Work item
Only the lines from the one containing "all_goals (cases cut <;> rfl)" to the end of the data are wanted; print them exactly as they appear.

Data shown
+ + + + + + +
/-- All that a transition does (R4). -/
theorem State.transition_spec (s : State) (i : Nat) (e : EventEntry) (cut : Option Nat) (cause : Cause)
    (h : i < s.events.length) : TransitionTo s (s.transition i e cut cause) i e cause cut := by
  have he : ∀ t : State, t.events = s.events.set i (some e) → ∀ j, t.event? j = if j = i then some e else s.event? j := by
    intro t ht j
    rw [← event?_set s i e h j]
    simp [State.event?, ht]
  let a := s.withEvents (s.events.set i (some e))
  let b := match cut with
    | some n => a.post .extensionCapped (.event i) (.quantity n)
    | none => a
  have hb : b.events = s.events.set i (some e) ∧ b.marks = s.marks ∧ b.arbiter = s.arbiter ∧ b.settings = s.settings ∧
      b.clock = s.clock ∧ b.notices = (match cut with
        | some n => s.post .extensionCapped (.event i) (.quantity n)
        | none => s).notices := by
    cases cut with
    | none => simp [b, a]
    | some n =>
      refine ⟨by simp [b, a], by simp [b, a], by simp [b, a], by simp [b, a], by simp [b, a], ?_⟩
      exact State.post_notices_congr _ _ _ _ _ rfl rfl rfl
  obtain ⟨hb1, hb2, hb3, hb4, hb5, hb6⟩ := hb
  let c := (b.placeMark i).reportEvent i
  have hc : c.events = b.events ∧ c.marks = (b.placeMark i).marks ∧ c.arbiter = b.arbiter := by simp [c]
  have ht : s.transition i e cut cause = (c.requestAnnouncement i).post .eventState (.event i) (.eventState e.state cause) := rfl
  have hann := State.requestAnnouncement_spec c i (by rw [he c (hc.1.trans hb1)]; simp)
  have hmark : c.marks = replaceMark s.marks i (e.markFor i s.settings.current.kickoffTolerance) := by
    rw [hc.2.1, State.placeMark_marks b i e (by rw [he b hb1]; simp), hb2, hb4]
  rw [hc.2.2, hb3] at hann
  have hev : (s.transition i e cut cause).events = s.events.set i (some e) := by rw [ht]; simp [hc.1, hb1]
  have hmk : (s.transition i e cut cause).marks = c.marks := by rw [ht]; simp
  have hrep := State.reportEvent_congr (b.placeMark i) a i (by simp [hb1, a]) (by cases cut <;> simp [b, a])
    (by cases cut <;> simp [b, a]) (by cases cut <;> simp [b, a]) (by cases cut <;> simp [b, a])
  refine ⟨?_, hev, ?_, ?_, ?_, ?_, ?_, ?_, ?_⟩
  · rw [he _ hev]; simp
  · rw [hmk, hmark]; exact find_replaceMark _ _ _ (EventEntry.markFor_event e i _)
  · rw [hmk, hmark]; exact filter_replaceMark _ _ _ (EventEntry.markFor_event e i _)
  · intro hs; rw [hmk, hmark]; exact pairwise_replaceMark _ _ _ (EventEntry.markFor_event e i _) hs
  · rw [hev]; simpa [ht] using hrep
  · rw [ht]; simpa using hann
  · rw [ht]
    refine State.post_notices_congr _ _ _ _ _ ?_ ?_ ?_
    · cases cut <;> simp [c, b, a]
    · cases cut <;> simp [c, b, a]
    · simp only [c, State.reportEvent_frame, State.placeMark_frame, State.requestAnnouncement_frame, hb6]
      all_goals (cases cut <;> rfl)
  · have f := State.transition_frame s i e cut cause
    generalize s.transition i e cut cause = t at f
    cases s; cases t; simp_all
+ + + + + + +
Task output
      all_goals (cases cut <;> rfl)
  · have f := State.transition_frame s i e cut cause
    generalize s.transition i e cut cause = t at f
    cases s; cases t; simp_all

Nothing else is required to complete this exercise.